/-! ### A copy that is alone on its port (R274, R280) -/

/-- What `linked` says of every core, and of the rest of the state. -/
def State.framed (s t : State) (j : Nat) : Prop :=
  (∀ x, linked (s.coreAt x) (t.coreAt x)) ∧ t.segs = s.segs ∧ t.dies = s.dies ∧ t.mod = { s.mod with launches := t.mod.launches } ∧
    ∀ x, x ≠ j → (t.coreAt x).scratch = (s.coreAt x).scratch

/-- The queue of a port changes. -/
def State.onSends (s : State) (k port : Nat) (f : List Sent → List Sent) : State :=
  s.onCoreAt k (fun c => { c with sends := SMap.set [] c.sends port (f (c.sendQ port)) })

theorem coreAt_onSends (s : State) (k port : Nat) (f : List Sent → List Sent) (x : Nat) :
    (s.onSends k port f).coreAt x = { s.coreAt x with sends := ((s.onSends k port f).coreAt x).sends } := by
  rw [State.onSends, State.coreAt_onCoreAt]
  split
  · next h => rw [h]
  · rfl

theorem sendQ_onSends (s : State) (k port : Nat) (f : List Sent → List Sent) :
    ((s.onSends k port f).coreAt k).sendQ port = f ((s.coreAt k).sendQ port) := by
  rw [State.onSends, State.coreAt_onCoreAt_same]
  exact SMap.get_set_same _ _ _ _

theorem linked_sends (c : Core) (q : SMap (List Sent)) : linked c { c with sends := q } :=
  ⟨rfl, fun h1 h2 h3 h4 => ⟨rfl, rfl, rfl, h1, h2, h3, h4⟩⟩

theorem framed_onSends {s t : State} {j : Nat} (h : s.took t j) (k port : Nat) (f : List Sent → List Sent) : s.framed (t.onSends k port f) j := by
  obtain ⟨hc, hs, hd, hm, hx⟩ := h
  refine ⟨fun x => ?_, hs, hd, hm, fun x hn => ?_⟩
  · rw [coreAt_onSends]
    exact linked_trans (hc x).1 (linked_sends _ _)
  · rw [coreAt_onSends]
    exact hx x hn

section
variable {s : State} {die : DieNo} {core : CoreNo} {port : BitVec 4} {m : Sent} {j : Nat} (h : arriving s die core port m j)
  {kind : LOp → Bool} (hk : kind m.op = true)
include h

theorem deliverOne_arriving : s.deliverOne (coreKey die core) port.toNat m =
    match s.arrival j m.rport m.op m.applied (s.coreAt (coreKey die core)).lcore m.interval with
    | .waits => none
    | .part t n => some (t.onSends (coreKey die core) port.toNat (markSent m n))
    | .over t => some (t.onSends (coreKey die core) port.toNat (dropSent m)) := by
  obtain ⟨-, -, -, -, hcore, hrun⟩ := h
  have hdeaf : (s.coreAt j).deaf = false := by rw [Core.deaf, decide_eq_false hrun]; rfl
  rw [State.deliverOne]
  dsimp only
  rw [hcore]
  dsimp only
  rw [hdeaf]
  cases s.arrival j m.rport m.op m.applied (s.coreAt (coreKey die core)).lcore m.interval <;> rfl

include hk

theorem deliver_arriving : deliver s die core port kind = if (State.deliverAll (coreKey die core) port.toNat [m] (s, false)).2 then
    .next (State.deliverAll (coreKey die core) port.toNat [m] (s, false)).1 else .refused .notEnabled := by
  obtain ⟨hq, hfar, htaken, hdue, -, -⟩ := h
  have hheads : headsOf kind (s.dieAt die.toNat).tick [] [m] = [m] := by simp [headsOf, hk, hfar, htaken, hdue]
  have hfirst : firstServed (s.dieAt die.toNat).tick [m] = [m] := by
    unfold firstServed
    cases hy : m.yields (s.dieAt die.toNat).tick <;> simp [hy]
  rw [deliver]
  rw [hq, hheads, hfirst]

theorem deliver_of_none (hn : s.deliverOne (coreKey die core) port.toNat m = none) : deliver s die core port kind = .refused .notEnabled := by
  rw [deliver_arriving h hk, State.deliverAll, State.deliverAll]
  dsimp only
  rw [hn]
  rfl

theorem deliver_of_some {t : State} (ht : s.deliverOne (coreKey die core) port.toNat m = some t) : deliver s die core port kind = .next t := by
  rw [deliver_arriving h hk, State.deliverAll, State.deliverAll]
  dsimp only
  rw [ht]
  rfl

/-- A copy whose arrival is over leaves its queue. -/
theorem deliver_over {t : State} (ht : s.took t j)
    (ha : s.arrival j m.rport m.op m.applied (s.coreAt (coreKey die core)).lcore m.interval = .over t) :
    ∃ u, deliver s die core port kind = .next u ∧ s.framed u j ∧ (u.coreAt (coreKey die core)).sendQ port.toNat = [] ∧
      ∀ x, u.coreAt x = { t.coreAt x with sends := (u.coreAt x).sends } := by
  have hqueue : (t.coreAt (coreKey die core)).sendQ port.toNat = [m] := by rw [Core.sendQ, (ht.1 _).2.1]; exact h.1
  refine ⟨_, deliver_of_some h hk (by rw [deliverOne_arriving h, ha]), framed_onSends ht _ _ _, ?_, coreAt_onSends t _ _ _⟩
  rw [sendQ_onSends, hqueue]
  simp [dropSent, Sent.same]

/-- A copy of which entries have been applied stays with their number. -/
theorem deliver_part {t : State} {n : Nat} (ht : s.took t j)
    (ha : s.arrival j m.rport m.op m.applied (s.coreAt (coreKey die core)).lcore m.interval = .part t n) :
    ∃ u, deliver s die core port kind = .next u ∧ s.framed u j ∧ (u.coreAt (coreKey die core)).sendQ port.toNat = [{ m with applied := n }] ∧
      ∀ x, u.coreAt x = { t.coreAt x with sends := (u.coreAt x).sends } := by
  have hqueue : (t.coreAt (coreKey die core)).sendQ port.toNat = [m] := by rw [Core.sendQ, (ht.1 _).2.1]; exact h.1
  refine ⟨_, deliver_of_some h hk (by rw [deliverOne_arriving h, ha]), framed_onSends ht _ _ _, ?_, coreAt_onSends t _ _ _⟩
  rw [sendQ_onSends, hqueue]
  simp [markSent, Sent.same]

end

end Sys2Proof.Machine
end

section
/-! PROOFS. The scope: messages, remote writes, atomics and commits at their targets, and what they leave alone. -/

namespace Sys2Proof.Machine
open Sys2Proof.Says

/-! ### What each arrival comes to (R276 to R279, R293) -/

section
variable {s : State} {die : DieNo} {core : CoreNo} {port : BitVec 4} {m : Sent} {j : Nat} (h : arriving s die core port m j)
include h

/-- A message that its queue has room for. -/
theorem message_arrives (es : List (List W32)) (hop : m.op = .send es) (hroom : ((s.coreAt j).recv m.rport).length + es.length ≤ 16) :
    ∃ t, exec (.messageDelivery die core port) s = .next t ∧ s.framed t j ∧ (t.coreAt (coreKey die core)).sendQ port.toNat = [] ∧
      (∀ y, Memory.byte (t.coreAt j).scratch y = Memory.byte (s.coreAt j).scratch y) ∧
      (t.coreAt j).recv m.rport = (s.coreAt j).recv m.rport ++ es.zipIdx.map (fun e =>
        { words := e.1, sender := if e.2 = 0 then some ((s.coreAt (coreKey die core)).lcore, m.interval) else none }) := by
  let new := es.zipIdx.map (fun e => ({ words := e.1, sender := if e.2 = 0 then some ((s.coreAt (coreKey die core)).lcore, m.interval) else none } : Entry))
  let t := s.onCoreAt j (fun c => { c with recvQ := SMap.set [] c.recvQ m.rport ((s.coreAt j).recv m.rport ++ new) })
  have hland : s.landMessage j m.rport es (s.coreAt (coreKey die core)).lcore m.interval = some t := by
    rw [State.landMessage]
    exact if_neg (Nat.not_lt.mpr hroom)
  have harr : s.arrival j m.rport m.op m.applied (s.coreAt (coreKey die core)).lcore m.interval = .over t := by
    rw [hop, State.arrival, hland]
  obtain ⟨u, hu, hframe, hgone, hx⟩ := deliver_over h (kind := fun o => match o with | .send _ => true | _ => false) (by rw [hop])
    (stateTook_onCoreAt s j _ (took_of_eq rfl)) harr
  refine ⟨u, hu, hframe, hgone, fun y => ?_, ?_⟩
  · rw [hx j, State.coreAt_onCoreAt_same]
  · rw [hx j, Core.recv, State.coreAt_onCoreAt_same]
    exact SMap.get_set_same _ _ _ _
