-- ==== Sys2Proof/Word.lean ====
section
/-! DEFINITION. The word types of the block: a stream byte and the 64-bit change mask. Everything the
spec treats as a number (R9) is a `Nat` in the model. -/

namespace Sys2Proof

/-- One byte of the stream ROM (R60). -/
abbrev Byte := BitVec 8

/-- The change mask, bit `k` = chunk `k` (R26, R95). -/
abbrev MaskWord := BitVec 64

end Sys2Proof
end

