-- ==== Sys2Proof/WellFormed.lean ====
section
/-! DEFINITION. What the format calls a legal instruction: dimensions are 1..255 (R94, R101) and the
padding is 0 to 7 bits (R90, R103). Every other field's values are all legal (R102, R138). An
ill-formed instruction still has a meaning (RESET raises `BadDimensions`, a longer tail ends the
stream as well); this predicate only says what a stream's producer may write. -/

namespace Sys2Proof

/-- The instruction is one the format allows in a stream. -/
def Instr.wellFormed : Instr → Bool
  | .dims w h => w != 0 && h != 0
  | .pad n => n ≤ 7
  | .mask _ => true
  | .color _ => true
  | .runG1 _ => true
  | .runG2 _ => true
  | .runG3 _ => true
  | .runG4 _ => true
  | .runG5 _ => true
  | .runG6 _ => true
  | .runRsv => false
  | .reset _ => true
  | .decodeNextFrame => true

/-- `i` is well-formed. -/
abbrev WellFormed (i : Instr) : Prop := i.wellFormed = true

end Sys2Proof
end

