/-- A pixel write keeps the pixels that share its byte (R68, R205), in every layout of `FB_LAYOUT` that puts
no two pixels in one place; the default is one of them, with the places R68 gives. What the bits without a
pixel hold is not stated (log 15). -/
def Obligations.PackedWriteKeepsNeighbours : Prop :=
  (∀ s, s.fbLayout = .rowMajor → LayoutOk s ∧
    ∀ x y, pixelPlace s x y = (y * ((s.dispW + 7) / 8) + x / 8, 7 - x % 8)) ∧
  (∀ s x y c, LayoutOk s → x < s.dispW → y < s.dispH →
    ∀ x' y', x' < s.dispW → y' < s.dispH →
      (physByte (fbWrite s x y c) (pixelPlace s x' y').1).getLsbD (pixelPlace s x' y').2 =
        if x' = x ∧ y' = y then c
        else (physByte s (pixelPlace s x' y').1).getLsbD (pixelPlace s x' y').2)

/-- A host write between operations is an ordinary memory write (R225, D15): the pixel, and beside it only
the input taken and the `DONE` pulse over (log 8). That a write outside the display stops with
`pixelOutsideDisplay` is the model's choice (log 7). -/
def Obligations.HostPixelWriteCompletes : Prop :=
  ∀ s x y c q, s.busy = false → s.inputs = .writePixel x y c :: q →
    (x < s.dispW ∧ y < s.dispH →
      step s = .next { fbWrite s x y c with inputs := q, done := false }) ∧
    (¬ (x < s.dispW ∧ y < s.dispH) → step s = .fault (.pixelOutsideDisplay x y))

/-! ## RESET and DIMS -/

/-- What the state after reset holds: the values of R39 that do not come from a ROM. -/
def Obligations.ResetStateValues : Prop :=
  State.reset.cursor = 16 ∧ bytePos State.reset = 2 ∧ bitPos State.reset = 0 ∧
  State.reset.firstFrame = true ∧ State.reset.phase = .idle ∧ State.reset.busy = false ∧
  State.reset.done = false ∧ State.reset.faultRec = none

/-- After a RESET that raises no fault the registers hold the values of R39, and the framebuffer whatever
it held. -/
def Obligations.ResetLoadsDimensions : Prop :=
  ∀ s b (w h : Byte), s.busy = false → romRead s 0 = some w → romRead s 1 = some h →
    w ≠ 0 → h ≠ 0 → w.toNat ≤ s.dispW → h.toNat ≤ s.dispH →
    ∃ t, exec (.reset b) s = .next t ∧
      bytePos t = 2 ∧ bitPos t = 0 ∧ t.cursor = 16 ∧ t.firstFrame = true ∧
      t.w = w.toNat ∧ t.h = h.toNat ∧ t.cw = (w.toNat + 7) / 8 ∧ t.ch = (h.toNat + 7) / 8 ∧
      t.phase = .idle ∧ t.busy = false ∧ t.done = false ∧ t.faultRec = none ∧
      ∀ x y, fbRead t x y = fbRead s x y

/-- The frame of a RESET that raises no fault: every field it does not load is as before. `OK` and the draw
counter are not stated (free value, log 5); that the working registers stay rests on R40 and log 4;
`ready` and `streamSeen` are the model's records of R218 and R297, `gotColor` the mark of log 6. -/
def Obligations.ResetFrame : Prop :=
  ∀ s b (w h : Byte), s.busy = false → romRead s 0 = some w → romRead s 1 = some h →
    w ≠ 0 → h ≠ 0 → w.toNat ≤ s.dispW → h.toNat ≤ s.dispH →
    ∃ okv d, exec (.reset b) s = .next { s with
      w := w.toNat
      h := h.toNat
      cw := (w.toNat + 7) / 8
      ch := (h.toNat + 7) / 8
      cursor := 16
      firstFrame := true
      phase := .idle
      busy := false
      done := false
      faultRec := none
      gotColor := false
      ready := true
      streamSeen := true
      ok := okv
      draws := d }
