-- ==== Sys2Proof/Laws/State.lean ====
section
/-! SUPPORT. One lemma per field of State and per named update of it: the field's value after the update. -/

namespace Sys2Proof.Machine

/-! ## `fbWrite` -/

@[simp] theorem fbWrite_dispW (s : State) (x y : Nat) (c : Bool) : (fbWrite s x y c).dispW = s.dispW := rfl
@[simp] theorem fbWrite_dispH (s : State) (x y : Nat) (c : Bool) : (fbWrite s x y c).dispH = s.dispH := rfl
@[simp] theorem fbWrite_addrW (s : State) (x y : Nat) (c : Bool) : (fbWrite s x y c).addrW = s.addrW := rfl
@[simp] theorem fbWrite_fbLayout (s : State) (x y : Nat) (c : Bool) : (fbWrite s x y c).fbLayout = s.fbLayout := rfl
@[simp] theorem fbWrite_rom (s : State) (x y : Nat) (c : Bool) : (fbWrite s x y c).rom = s.rom := rfl
@[simp] theorem fbWrite_romLen (s : State) (x y : Nat) (c : Bool) : (fbWrite s x y c).romLen = s.romLen := rfl
@[simp] theorem fbWrite_fb (s : State) (x y : Nat) (c : Bool) : (fbWrite s x y c).fb = memWrite fbUnlisted s.fb (pixelAddr s x y) c := rfl
@[simp] theorem fbWrite_cursor (s : State) (x y : Nat) (c : Bool) : (fbWrite s x y c).cursor = s.cursor := rfl
@[simp] theorem fbWrite_firstFrame (s : State) (x y : Nat) (c : Bool) : (fbWrite s x y c).firstFrame = s.firstFrame := rfl
@[simp] theorem fbWrite_w (s : State) (x y : Nat) (c : Bool) : (fbWrite s x y c).w = s.w := rfl
@[simp] theorem fbWrite_h (s : State) (x y : Nat) (c : Bool) : (fbWrite s x y c).h = s.h := rfl
@[simp] theorem fbWrite_cw (s : State) (x y : Nat) (c : Bool) : (fbWrite s x y c).cw = s.cw := rfl
@[simp] theorem fbWrite_ch (s : State) (x y : Nat) (c : Bool) : (fbWrite s x y c).ch = s.ch := rfl
@[simp] theorem fbWrite_mask (s : State) (x y : Nat) (c : Bool) : (fbWrite s x y c).mask = s.mask := rfl
@[simp] theorem fbWrite_color (s : State) (x y : Nat) (c : Bool) : (fbWrite s x y c).color = s.color := rfl
@[simp] theorem fbWrite_run (s : State) (x y : Nat) (c : Bool) : (fbWrite s x y c).run = s.run := rfl
@[simp] theorem fbWrite_ones (s : State) (x y : Nat) (c : Bool) : (fbWrite s x y c).ones = s.ones := rfl
@[simp] theorem fbWrite_value (s : State) (x y : Nat) (c : Bool) : (fbWrite s x y c).value = s.value := rfl
@[simp] theorem fbWrite_x (s : State) (x y : Nat) (c : Bool) : (fbWrite s x y c).x = s.x := rfl
@[simp] theorem fbWrite_y (s : State) (x y : Nat) (c : Bool) : (fbWrite s x y c).y = s.y := rfl
@[simp] theorem fbWrite_el1 (s : State) (x y : Nat) (c : Bool) : (fbWrite s x y c).el1 = s.el1 := rfl
@[simp] theorem fbWrite_el0 (s : State) (x y : Nat) (c : Bool) : (fbWrite s x y c).el0 = s.el0 := rfl
@[simp] theorem fbWrite_er1 (s : State) (x y : Nat) (c : Bool) : (fbWrite s x y c).er1 = s.er1 := rfl
@[simp] theorem fbWrite_er0 (s : State) (x y : Nat) (c : Bool) : (fbWrite s x y c).er0 = s.er0 := rfl
@[simp] theorem fbWrite_phase (s : State) (x y : Nat) (c : Bool) : (fbWrite s x y c).phase = s.phase := rfl
@[simp] theorem fbWrite_busy (s : State) (x y : Nat) (c : Bool) : (fbWrite s x y c).busy = s.busy := rfl
@[simp] theorem fbWrite_done (s : State) (x y : Nat) (c : Bool) : (fbWrite s x y c).done = s.done := rfl
@[simp] theorem fbWrite_ok (s : State) (x y : Nat) (c : Bool) : (fbWrite s x y c).ok = s.ok := rfl
@[simp] theorem fbWrite_faultRec (s : State) (x y : Nat) (c : Bool) : (fbWrite s x y c).faultRec = s.faultRec := rfl
@[simp] theorem fbWrite_ready (s : State) (x y : Nat) (c : Bool) : (fbWrite s x y c).ready = s.ready := rfl
@[simp] theorem fbWrite_streamSeen (s : State) (x y : Nat) (c : Bool) : (fbWrite s x y c).streamSeen = s.streamSeen := rfl
@[simp] theorem fbWrite_gotColor (s : State) (x y : Nat) (c : Bool) : (fbWrite s x y c).gotColor = s.gotColor := rfl
@[simp] theorem fbWrite_inputs (s : State) (x y : Nat) (c : Bool) : (fbWrite s x y c).inputs = s.inputs := rfl
@[simp] theorem fbWrite_draws (s : State) (x y : Nat) (c : Bool) : (fbWrite s x y c).draws = s.draws := rfl
@[simp] theorem fbWrite_fbDraw (s : State) (x y : Nat) (c : Bool) : (fbWrite s x y c).fbDraw = s.fbDraw := rfl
-*-*-
### WHAT TO DO
Scan the preceding listing for the string "stated" and copy every line where it occurs.

### OUTPUT OF THE EXERCISE
pixel hold is not stated (log 15). -/
counter are not stated (free value, log 5); that the working registers stay rests on R40 and log 4;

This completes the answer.